* EXERCISE DESCRIPTION *
Two lines below mark the span: the one containing "if 8 ≤ d || !due" and the one containing "((s.team b.team).bands.find? (fun". Set down both, plus every line between, exactly as they stand, and nothing else.

* INPUT DATA *
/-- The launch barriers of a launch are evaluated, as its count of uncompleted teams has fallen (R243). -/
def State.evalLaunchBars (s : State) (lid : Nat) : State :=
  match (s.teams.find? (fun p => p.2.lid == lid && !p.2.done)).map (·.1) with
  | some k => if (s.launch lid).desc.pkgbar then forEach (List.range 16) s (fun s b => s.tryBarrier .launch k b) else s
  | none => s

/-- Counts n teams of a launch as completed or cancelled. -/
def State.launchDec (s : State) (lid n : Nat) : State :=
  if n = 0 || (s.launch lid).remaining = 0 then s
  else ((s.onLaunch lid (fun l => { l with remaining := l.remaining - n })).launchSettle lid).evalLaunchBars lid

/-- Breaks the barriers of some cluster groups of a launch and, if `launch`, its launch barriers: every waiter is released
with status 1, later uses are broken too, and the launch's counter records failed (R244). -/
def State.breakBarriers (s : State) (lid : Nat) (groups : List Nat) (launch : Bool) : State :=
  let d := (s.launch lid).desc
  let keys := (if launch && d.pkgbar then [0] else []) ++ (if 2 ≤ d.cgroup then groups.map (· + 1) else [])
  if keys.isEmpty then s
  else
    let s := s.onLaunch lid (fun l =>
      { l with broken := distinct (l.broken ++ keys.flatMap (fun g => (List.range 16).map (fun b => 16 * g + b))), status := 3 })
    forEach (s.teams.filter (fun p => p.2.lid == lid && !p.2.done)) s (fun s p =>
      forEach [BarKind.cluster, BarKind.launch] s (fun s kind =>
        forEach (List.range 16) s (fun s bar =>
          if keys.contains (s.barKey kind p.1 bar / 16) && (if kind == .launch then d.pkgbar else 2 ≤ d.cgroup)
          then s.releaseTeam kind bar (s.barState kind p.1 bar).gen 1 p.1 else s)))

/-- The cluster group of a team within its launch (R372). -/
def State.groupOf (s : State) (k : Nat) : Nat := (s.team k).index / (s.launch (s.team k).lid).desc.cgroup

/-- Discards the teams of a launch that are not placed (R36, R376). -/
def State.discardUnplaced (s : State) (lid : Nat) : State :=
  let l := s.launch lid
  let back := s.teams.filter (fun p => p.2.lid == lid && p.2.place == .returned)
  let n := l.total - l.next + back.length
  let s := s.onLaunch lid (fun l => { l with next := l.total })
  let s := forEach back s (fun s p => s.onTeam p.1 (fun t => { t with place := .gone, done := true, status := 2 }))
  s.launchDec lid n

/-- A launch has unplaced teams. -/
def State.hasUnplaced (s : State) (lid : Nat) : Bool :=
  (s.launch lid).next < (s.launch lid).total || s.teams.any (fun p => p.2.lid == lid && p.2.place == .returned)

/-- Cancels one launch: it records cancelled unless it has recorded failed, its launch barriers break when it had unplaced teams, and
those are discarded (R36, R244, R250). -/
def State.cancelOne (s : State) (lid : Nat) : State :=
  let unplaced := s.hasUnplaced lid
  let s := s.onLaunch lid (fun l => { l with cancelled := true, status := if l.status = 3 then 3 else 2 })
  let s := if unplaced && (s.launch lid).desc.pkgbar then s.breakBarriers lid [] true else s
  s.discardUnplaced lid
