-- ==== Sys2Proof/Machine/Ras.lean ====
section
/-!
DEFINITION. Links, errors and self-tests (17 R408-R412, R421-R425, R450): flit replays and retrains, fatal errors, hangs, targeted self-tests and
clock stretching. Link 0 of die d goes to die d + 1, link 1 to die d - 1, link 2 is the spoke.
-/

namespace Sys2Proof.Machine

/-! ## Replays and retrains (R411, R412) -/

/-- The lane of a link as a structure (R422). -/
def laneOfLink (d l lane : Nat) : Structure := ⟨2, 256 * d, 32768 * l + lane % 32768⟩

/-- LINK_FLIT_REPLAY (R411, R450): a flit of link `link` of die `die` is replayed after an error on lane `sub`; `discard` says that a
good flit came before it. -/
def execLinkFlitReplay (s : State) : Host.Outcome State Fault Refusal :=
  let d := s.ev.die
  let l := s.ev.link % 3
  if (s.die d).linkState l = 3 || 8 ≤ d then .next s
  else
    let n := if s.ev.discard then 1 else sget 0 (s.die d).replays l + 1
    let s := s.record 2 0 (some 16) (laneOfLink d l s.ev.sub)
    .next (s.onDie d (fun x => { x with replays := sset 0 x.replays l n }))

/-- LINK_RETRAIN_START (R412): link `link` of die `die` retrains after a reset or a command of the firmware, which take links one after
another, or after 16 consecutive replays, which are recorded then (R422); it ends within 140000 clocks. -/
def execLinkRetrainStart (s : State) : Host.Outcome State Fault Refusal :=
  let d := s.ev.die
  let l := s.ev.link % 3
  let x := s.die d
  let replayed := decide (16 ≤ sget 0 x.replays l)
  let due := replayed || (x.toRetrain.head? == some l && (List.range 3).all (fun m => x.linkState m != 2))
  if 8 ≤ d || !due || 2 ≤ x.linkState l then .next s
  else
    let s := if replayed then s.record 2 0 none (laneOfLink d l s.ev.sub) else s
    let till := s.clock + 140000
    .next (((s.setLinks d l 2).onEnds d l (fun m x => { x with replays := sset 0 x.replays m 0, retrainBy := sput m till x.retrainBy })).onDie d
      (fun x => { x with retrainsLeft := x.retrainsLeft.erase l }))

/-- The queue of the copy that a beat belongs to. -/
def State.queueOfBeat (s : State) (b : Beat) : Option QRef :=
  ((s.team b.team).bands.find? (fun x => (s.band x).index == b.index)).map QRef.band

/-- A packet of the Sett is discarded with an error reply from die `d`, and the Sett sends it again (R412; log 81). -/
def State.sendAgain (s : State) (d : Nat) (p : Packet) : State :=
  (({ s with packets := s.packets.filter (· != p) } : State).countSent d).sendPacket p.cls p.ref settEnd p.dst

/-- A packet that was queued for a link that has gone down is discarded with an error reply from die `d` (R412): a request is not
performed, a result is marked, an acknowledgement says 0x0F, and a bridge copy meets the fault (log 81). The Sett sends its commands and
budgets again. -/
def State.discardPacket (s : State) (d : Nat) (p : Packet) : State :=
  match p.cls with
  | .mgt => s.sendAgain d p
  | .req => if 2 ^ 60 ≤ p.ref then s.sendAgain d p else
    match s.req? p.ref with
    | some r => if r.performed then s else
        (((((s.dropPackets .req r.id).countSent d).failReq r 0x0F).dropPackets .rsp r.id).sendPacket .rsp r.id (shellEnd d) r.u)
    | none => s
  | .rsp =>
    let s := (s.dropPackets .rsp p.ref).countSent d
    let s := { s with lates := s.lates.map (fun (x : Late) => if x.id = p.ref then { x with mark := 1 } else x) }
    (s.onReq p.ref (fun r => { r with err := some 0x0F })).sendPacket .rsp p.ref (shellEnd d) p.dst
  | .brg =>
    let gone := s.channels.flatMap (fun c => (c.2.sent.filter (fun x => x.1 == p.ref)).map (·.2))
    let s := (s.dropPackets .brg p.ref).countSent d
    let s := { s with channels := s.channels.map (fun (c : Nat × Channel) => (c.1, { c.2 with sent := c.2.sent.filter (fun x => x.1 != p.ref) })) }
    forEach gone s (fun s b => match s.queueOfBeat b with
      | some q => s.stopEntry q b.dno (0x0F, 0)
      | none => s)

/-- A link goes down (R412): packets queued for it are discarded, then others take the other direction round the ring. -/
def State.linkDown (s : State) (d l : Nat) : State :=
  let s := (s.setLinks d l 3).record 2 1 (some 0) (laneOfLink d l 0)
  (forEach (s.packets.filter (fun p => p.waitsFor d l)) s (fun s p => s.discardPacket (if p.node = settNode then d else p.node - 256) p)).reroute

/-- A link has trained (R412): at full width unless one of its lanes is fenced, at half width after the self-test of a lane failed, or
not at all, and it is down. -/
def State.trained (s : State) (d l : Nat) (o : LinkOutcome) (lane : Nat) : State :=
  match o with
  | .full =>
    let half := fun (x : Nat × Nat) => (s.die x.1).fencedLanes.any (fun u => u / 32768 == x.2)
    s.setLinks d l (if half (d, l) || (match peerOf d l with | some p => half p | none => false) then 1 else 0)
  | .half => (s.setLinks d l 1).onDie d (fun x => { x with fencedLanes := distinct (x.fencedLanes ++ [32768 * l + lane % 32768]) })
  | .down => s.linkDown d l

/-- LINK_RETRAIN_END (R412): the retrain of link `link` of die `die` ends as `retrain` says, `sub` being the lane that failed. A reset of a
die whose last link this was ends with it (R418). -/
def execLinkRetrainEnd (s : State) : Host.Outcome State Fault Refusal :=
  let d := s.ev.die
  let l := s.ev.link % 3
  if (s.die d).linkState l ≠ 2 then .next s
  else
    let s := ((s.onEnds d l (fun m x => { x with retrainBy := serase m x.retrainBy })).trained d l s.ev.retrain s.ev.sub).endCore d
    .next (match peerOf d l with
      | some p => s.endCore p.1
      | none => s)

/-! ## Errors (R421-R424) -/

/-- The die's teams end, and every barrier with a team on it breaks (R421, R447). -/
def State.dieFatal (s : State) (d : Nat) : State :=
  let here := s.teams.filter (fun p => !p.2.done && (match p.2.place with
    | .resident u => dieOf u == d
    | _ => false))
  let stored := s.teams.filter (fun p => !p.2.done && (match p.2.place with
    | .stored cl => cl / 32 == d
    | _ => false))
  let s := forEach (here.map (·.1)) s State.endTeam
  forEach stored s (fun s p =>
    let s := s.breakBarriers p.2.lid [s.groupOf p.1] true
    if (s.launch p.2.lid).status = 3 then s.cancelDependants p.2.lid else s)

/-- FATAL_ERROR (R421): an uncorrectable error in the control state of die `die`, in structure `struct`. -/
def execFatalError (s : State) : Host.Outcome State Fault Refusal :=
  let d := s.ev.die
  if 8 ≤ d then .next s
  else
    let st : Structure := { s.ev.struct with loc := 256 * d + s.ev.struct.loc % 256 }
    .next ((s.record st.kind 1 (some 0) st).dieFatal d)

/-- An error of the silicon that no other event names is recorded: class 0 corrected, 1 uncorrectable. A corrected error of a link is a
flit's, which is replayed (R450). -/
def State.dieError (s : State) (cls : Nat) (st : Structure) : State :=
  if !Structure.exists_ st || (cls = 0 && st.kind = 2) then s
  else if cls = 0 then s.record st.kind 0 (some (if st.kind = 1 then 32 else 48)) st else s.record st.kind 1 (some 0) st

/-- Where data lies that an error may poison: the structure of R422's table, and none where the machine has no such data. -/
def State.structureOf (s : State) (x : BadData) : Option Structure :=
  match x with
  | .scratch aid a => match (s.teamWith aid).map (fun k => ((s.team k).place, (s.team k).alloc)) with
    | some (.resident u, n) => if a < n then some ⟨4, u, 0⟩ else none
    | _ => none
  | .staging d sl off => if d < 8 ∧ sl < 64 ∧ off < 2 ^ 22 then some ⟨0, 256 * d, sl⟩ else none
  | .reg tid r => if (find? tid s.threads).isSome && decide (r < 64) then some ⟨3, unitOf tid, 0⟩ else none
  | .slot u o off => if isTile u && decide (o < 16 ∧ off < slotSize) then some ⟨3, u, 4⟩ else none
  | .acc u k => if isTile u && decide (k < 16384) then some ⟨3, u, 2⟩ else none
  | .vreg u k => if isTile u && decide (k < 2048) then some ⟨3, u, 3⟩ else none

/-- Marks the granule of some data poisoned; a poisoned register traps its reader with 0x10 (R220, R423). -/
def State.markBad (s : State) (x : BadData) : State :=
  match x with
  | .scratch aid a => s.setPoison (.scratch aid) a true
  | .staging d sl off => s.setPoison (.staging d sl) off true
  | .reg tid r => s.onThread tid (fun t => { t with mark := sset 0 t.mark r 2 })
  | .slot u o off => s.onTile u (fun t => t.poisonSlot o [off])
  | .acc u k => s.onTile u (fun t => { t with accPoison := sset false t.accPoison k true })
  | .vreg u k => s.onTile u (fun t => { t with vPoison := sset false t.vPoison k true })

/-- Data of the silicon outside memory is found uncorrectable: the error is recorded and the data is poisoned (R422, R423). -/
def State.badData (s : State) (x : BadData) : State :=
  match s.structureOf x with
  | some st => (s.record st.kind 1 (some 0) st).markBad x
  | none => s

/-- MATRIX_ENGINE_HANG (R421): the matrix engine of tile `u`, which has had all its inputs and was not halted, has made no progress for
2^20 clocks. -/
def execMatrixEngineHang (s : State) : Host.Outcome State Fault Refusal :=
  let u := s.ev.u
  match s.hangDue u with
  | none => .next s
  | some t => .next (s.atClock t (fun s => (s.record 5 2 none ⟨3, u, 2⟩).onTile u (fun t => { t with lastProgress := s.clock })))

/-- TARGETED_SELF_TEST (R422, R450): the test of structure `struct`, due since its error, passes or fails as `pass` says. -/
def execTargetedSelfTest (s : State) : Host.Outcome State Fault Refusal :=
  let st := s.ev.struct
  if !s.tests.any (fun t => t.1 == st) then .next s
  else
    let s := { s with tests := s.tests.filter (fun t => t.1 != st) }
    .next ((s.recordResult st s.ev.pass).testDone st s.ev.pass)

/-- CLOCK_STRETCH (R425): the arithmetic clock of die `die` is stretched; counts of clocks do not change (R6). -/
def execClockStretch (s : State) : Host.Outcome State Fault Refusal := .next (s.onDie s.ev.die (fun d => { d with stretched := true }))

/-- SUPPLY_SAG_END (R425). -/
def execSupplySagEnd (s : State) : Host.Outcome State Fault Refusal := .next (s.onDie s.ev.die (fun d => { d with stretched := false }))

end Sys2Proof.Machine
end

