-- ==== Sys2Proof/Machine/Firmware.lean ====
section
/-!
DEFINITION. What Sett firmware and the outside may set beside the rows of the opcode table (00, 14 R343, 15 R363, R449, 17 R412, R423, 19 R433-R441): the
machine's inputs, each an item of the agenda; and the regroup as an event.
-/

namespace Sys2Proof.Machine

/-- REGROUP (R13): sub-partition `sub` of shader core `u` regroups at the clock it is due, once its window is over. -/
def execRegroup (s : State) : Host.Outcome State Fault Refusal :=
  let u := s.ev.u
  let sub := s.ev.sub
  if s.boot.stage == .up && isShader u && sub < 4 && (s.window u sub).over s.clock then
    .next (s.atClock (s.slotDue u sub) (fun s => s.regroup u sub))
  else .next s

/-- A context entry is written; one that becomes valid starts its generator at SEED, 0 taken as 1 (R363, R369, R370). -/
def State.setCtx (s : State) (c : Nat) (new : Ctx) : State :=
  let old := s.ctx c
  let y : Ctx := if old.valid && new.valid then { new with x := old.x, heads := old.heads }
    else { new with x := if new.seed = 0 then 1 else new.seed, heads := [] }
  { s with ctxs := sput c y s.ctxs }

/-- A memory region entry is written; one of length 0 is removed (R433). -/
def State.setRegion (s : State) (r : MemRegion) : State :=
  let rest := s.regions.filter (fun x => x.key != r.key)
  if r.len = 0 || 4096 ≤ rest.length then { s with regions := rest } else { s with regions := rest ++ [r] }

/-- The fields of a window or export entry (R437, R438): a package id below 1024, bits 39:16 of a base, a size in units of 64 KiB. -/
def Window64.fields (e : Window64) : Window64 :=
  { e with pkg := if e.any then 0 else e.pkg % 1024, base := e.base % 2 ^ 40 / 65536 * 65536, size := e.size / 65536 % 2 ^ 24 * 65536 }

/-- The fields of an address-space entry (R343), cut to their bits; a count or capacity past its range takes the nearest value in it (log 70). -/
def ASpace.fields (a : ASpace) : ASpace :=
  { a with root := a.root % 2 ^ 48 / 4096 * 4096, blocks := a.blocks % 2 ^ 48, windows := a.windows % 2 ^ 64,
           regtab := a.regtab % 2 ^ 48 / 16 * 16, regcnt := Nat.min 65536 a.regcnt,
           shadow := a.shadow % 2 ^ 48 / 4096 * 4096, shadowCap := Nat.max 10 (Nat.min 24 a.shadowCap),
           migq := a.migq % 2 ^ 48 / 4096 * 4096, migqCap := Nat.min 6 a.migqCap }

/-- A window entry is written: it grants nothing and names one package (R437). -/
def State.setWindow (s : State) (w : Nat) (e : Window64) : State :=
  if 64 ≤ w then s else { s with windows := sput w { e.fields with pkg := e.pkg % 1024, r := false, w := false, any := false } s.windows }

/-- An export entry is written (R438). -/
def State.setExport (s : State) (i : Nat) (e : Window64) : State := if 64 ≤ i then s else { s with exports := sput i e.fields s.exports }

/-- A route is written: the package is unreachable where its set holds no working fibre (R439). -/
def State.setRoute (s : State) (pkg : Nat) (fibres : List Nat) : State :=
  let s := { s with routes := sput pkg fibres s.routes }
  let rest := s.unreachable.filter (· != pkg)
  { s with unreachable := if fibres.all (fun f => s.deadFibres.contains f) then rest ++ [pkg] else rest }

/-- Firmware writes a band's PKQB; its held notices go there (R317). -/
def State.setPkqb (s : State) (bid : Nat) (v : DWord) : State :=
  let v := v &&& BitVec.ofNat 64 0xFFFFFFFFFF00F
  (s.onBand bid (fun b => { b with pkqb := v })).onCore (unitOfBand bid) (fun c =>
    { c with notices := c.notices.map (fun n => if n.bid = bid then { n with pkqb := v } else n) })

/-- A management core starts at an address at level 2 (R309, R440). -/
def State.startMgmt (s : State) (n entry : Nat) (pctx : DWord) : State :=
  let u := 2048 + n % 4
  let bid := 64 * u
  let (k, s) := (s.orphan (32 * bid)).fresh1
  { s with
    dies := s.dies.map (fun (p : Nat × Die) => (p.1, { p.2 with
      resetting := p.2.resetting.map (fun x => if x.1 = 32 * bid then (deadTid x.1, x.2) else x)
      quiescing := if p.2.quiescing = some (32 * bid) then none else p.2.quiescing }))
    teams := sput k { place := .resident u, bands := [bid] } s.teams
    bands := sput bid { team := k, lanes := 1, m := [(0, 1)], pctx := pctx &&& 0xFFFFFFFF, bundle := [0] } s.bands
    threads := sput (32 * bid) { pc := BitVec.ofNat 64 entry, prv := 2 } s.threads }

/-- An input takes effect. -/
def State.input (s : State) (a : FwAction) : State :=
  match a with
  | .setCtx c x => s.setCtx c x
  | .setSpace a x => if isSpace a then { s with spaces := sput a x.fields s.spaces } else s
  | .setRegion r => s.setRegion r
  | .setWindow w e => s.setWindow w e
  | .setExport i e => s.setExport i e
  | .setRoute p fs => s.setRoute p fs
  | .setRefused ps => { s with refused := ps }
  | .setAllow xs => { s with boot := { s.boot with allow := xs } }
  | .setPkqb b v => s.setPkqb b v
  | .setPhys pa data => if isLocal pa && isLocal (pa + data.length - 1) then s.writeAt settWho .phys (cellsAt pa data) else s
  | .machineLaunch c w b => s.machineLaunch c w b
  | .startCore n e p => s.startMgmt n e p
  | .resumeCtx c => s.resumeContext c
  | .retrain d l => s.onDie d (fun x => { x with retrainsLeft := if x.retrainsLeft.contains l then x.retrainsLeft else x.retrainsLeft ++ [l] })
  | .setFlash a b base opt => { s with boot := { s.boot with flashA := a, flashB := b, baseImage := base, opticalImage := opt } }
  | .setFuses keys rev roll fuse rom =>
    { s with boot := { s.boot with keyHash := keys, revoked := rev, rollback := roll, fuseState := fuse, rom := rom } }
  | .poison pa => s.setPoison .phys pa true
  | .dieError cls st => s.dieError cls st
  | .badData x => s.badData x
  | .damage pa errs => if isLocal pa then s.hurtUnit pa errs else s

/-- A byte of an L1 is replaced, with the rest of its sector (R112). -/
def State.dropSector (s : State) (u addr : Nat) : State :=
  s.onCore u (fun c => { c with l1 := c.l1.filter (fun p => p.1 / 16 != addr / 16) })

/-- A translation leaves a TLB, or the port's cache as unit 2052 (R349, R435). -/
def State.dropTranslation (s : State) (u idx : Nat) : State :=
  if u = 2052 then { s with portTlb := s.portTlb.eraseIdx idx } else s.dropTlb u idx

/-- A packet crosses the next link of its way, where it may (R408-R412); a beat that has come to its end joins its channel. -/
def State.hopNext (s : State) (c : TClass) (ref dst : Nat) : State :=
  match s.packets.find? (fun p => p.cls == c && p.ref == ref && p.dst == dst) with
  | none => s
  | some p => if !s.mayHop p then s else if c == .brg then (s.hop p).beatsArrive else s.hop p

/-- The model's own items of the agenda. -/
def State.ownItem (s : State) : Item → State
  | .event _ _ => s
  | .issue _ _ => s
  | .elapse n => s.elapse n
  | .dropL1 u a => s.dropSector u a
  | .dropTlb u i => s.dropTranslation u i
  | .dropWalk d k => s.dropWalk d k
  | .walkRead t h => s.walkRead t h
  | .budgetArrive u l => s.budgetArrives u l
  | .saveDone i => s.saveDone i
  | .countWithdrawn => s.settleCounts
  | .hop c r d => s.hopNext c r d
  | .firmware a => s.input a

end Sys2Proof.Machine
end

* ANSWER SECTION *
  if 8 ≤ d || !due || 2 ≤ x.linkState l then .next s
  else
    let s := if replayed then s.record 2 0 none (laneOfLink d l s.ev.sub) else s
    let till := s.clock + 140000
    .next (((s.setLinks d l 2).onEnds d l (fun m x => { x with replays := sset 0 x.replays m 0, retrainBy := sput m till x.retrainBy })).onDie d
      (fun x => { x with retrainsLeft := x.retrainsLeft.erase l }))

/-- The queue of the copy that a beat belongs to. -/
def State.queueOfBeat (s : State) (b : Beat) : Option QRef :=
  ((s.team b.team).bands.find? (fun x => (s.band x).index == b.index)).map QRef.band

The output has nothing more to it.